BEGIN

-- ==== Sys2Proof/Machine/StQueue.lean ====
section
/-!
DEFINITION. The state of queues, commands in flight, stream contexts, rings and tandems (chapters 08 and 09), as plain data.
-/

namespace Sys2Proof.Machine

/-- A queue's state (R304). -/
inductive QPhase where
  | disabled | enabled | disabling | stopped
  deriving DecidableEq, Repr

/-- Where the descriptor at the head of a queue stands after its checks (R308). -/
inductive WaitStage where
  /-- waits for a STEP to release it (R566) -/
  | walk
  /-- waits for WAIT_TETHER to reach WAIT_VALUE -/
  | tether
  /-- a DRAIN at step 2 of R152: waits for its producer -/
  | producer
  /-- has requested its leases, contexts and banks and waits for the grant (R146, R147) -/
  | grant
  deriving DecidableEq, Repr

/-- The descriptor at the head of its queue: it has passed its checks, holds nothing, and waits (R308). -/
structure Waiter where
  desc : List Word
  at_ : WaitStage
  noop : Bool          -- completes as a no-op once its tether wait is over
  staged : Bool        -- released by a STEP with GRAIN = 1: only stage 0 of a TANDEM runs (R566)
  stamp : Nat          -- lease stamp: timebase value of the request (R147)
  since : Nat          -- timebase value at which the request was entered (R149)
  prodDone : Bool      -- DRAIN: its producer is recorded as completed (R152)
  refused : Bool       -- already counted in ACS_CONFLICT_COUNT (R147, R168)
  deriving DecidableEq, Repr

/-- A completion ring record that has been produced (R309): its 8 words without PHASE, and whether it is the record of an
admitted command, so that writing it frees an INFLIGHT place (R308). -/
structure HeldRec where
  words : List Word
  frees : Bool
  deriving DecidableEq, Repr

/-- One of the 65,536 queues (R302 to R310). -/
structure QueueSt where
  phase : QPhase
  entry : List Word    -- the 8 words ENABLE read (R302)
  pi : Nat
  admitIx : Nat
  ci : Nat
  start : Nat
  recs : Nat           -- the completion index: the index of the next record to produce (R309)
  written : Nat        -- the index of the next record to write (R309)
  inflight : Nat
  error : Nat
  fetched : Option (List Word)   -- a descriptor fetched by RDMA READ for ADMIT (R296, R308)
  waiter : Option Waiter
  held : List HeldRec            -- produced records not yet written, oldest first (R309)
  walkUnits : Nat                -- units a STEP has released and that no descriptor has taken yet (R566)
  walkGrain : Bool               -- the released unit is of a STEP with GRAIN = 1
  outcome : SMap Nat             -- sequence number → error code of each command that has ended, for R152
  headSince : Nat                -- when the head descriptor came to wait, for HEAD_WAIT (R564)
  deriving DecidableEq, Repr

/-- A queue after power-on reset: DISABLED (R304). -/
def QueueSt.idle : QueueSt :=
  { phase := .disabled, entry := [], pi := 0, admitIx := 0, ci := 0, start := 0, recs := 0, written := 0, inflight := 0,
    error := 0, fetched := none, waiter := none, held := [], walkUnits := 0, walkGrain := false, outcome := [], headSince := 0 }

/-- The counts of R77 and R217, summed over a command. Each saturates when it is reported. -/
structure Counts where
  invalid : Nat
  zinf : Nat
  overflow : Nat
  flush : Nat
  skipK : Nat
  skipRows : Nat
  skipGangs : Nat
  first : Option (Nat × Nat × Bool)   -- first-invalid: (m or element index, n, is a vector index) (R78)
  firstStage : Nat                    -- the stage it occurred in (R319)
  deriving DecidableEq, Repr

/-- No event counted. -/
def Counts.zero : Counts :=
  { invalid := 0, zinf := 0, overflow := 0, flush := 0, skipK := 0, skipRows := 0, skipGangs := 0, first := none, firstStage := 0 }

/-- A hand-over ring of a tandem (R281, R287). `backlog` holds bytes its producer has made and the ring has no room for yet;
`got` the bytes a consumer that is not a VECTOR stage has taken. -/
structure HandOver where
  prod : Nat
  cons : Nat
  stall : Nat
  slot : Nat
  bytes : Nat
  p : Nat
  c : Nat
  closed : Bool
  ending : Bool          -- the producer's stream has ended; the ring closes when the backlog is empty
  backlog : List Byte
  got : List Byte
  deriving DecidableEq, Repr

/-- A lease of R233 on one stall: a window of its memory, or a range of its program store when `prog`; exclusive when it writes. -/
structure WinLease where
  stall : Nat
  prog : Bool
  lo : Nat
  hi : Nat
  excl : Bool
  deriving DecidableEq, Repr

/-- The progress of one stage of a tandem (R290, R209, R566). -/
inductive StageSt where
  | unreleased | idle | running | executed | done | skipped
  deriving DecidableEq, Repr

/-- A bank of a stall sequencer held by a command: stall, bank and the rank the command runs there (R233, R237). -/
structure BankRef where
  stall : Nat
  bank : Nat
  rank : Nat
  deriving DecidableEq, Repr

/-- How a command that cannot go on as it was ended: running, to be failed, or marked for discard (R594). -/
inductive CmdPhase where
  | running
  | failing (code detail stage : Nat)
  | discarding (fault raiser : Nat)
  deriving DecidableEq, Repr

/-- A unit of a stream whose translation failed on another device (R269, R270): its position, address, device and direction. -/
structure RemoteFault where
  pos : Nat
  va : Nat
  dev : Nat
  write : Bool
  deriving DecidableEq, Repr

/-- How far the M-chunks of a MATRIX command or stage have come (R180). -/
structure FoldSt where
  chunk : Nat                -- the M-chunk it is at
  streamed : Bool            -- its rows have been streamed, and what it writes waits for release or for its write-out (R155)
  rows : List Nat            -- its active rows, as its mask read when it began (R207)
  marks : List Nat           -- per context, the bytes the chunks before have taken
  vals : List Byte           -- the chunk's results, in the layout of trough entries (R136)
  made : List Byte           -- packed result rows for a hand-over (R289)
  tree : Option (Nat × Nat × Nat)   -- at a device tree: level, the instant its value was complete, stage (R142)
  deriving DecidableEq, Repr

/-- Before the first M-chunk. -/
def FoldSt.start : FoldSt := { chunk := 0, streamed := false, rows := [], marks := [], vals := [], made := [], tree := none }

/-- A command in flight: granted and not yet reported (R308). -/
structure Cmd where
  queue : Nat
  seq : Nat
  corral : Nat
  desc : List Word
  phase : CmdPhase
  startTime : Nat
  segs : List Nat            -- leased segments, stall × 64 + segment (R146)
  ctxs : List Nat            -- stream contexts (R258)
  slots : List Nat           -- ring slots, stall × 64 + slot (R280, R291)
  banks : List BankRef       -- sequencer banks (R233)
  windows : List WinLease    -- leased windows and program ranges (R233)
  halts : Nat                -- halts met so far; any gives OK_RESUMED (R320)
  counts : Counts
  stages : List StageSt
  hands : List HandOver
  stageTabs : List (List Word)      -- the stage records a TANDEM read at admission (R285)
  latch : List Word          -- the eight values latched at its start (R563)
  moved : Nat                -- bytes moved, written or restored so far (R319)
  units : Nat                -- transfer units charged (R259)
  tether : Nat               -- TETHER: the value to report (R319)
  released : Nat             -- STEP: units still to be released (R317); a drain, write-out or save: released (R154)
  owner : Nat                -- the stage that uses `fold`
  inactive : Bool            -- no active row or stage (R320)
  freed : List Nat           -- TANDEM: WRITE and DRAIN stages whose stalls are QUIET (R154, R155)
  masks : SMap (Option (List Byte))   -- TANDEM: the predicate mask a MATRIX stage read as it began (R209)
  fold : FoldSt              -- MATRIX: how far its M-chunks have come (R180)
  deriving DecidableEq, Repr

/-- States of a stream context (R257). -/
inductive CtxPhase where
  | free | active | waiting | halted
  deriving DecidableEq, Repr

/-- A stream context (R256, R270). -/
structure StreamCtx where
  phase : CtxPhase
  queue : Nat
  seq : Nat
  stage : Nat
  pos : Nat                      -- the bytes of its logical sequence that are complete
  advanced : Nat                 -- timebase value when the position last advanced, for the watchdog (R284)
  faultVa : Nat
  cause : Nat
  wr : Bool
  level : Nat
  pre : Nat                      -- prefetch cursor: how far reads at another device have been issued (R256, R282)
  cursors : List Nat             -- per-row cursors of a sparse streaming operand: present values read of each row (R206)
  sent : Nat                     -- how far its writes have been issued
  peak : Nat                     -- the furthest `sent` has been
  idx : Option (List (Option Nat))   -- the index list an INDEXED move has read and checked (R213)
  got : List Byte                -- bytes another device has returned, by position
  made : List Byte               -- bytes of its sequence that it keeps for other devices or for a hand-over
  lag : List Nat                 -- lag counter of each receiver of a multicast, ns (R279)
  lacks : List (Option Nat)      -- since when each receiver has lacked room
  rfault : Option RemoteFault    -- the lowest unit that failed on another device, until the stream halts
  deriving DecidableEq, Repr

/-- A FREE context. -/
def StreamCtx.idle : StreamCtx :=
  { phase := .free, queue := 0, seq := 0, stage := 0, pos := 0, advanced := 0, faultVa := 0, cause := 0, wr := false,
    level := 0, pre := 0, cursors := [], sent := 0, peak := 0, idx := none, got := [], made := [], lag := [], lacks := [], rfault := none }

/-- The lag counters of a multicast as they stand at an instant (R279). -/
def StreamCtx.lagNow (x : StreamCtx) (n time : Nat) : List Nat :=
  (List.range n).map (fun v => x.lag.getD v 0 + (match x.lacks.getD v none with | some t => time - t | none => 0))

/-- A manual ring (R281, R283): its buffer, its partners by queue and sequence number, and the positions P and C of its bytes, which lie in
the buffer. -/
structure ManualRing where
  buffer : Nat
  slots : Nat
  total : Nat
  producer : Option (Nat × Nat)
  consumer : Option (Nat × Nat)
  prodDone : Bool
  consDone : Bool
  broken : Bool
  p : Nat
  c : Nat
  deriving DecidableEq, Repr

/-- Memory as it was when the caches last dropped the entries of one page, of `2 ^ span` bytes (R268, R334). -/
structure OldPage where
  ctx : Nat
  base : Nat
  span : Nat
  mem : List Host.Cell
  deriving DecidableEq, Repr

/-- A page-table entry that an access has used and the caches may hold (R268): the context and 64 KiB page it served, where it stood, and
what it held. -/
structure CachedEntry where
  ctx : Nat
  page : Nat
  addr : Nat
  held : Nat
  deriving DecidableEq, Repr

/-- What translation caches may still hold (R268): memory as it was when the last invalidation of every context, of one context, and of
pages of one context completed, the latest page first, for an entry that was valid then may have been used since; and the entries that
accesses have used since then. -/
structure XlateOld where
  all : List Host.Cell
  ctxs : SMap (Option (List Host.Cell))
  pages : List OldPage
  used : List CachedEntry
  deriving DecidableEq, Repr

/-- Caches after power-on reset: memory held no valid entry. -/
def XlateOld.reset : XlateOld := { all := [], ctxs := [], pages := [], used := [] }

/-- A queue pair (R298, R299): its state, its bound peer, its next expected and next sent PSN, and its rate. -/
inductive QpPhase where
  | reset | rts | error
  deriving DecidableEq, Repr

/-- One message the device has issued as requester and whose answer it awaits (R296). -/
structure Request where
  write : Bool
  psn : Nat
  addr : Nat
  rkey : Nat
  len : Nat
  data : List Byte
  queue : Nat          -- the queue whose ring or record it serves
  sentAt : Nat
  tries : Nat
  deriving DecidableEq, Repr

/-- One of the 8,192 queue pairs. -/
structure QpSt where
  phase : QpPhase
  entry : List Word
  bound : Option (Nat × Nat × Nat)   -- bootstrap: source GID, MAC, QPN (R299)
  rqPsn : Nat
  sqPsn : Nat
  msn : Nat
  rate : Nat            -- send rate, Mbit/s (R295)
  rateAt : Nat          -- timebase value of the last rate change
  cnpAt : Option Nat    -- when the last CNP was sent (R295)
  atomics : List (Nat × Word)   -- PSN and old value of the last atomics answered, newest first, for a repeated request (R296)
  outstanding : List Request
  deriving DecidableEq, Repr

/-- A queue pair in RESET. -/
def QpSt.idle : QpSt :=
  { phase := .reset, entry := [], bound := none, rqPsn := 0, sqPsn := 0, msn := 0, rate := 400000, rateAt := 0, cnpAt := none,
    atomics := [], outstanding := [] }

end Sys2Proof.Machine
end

END

** ASSIGNED TASK **
Please reproduce, exactly as written, the lines of the records from the first line through the one containing "held : List".

** ANSWER AREA **
-- ==== Sys2Proof/Machine/StQueue.lean ====
section
/-!
DEFINITION. The state of queues, commands in flight, stream contexts, rings and tandems (chapters 08 and 09), as plain data.
-/

namespace Sys2Proof.Machine

/-- A queue's state (R304). -/
inductive QPhase where
  | disabled | enabled | disabling | stopped
  deriving DecidableEq, Repr

/-- Where the descriptor at the head of a queue stands after its checks (R308). -/
inductive WaitStage where
  /-- waits for a STEP to release it (R566) -/
  | walk
  /-- waits for WAIT_TETHER to reach WAIT_VALUE -/
  | tether
  /-- a DRAIN at step 2 of R152: waits for its producer -/
  | producer
  /-- has requested its leases, contexts and banks and waits for the grant (R146, R147) -/
  | grant
  deriving DecidableEq, Repr

/-- The descriptor at the head of its queue: it has passed its checks, holds nothing, and waits (R308). -/
structure Waiter where
  desc : List Word
  at_ : WaitStage
  noop : Bool          -- completes as a no-op once its tether wait is over
  staged : Bool        -- released by a STEP with GRAIN = 1: only stage 0 of a TANDEM runs (R566)
  stamp : Nat          -- lease stamp: timebase value of the request (R147)
  since : Nat          -- timebase value at which the request was entered (R149)
  prodDone : Bool      -- DRAIN: its producer is recorded as completed (R152)
  refused : Bool       -- already counted in ACS_CONFLICT_COUNT (R147, R168)
  deriving DecidableEq, Repr

/-- A completion ring record that has been produced (R309): its 8 words without PHASE, and whether it is the record of an
admitted command, so that writing it frees an INFLIGHT place (R308). -/
structure HeldRec where
  words : List Word
  frees : Bool
  deriving DecidableEq, Repr

/-- One of the 65,536 queues (R302 to R310). -/
structure QueueSt where
  phase : QPhase
  entry : List Word    -- the 8 words ENABLE read (R302)
  pi : Nat
  admitIx : Nat
  ci : Nat
  start : Nat
  recs : Nat           -- the completion index: the index of the next record to produce (R309)
  written : Nat        -- the index of the next record to write (R309)
  inflight : Nat
  error : Nat
  fetched : Option (List Word)   -- a descriptor fetched by RDMA READ for ADMIT (R296, R308)
  waiter : Option Waiter
  held : List HeldRec            -- produced records not yet written, oldest first (R309)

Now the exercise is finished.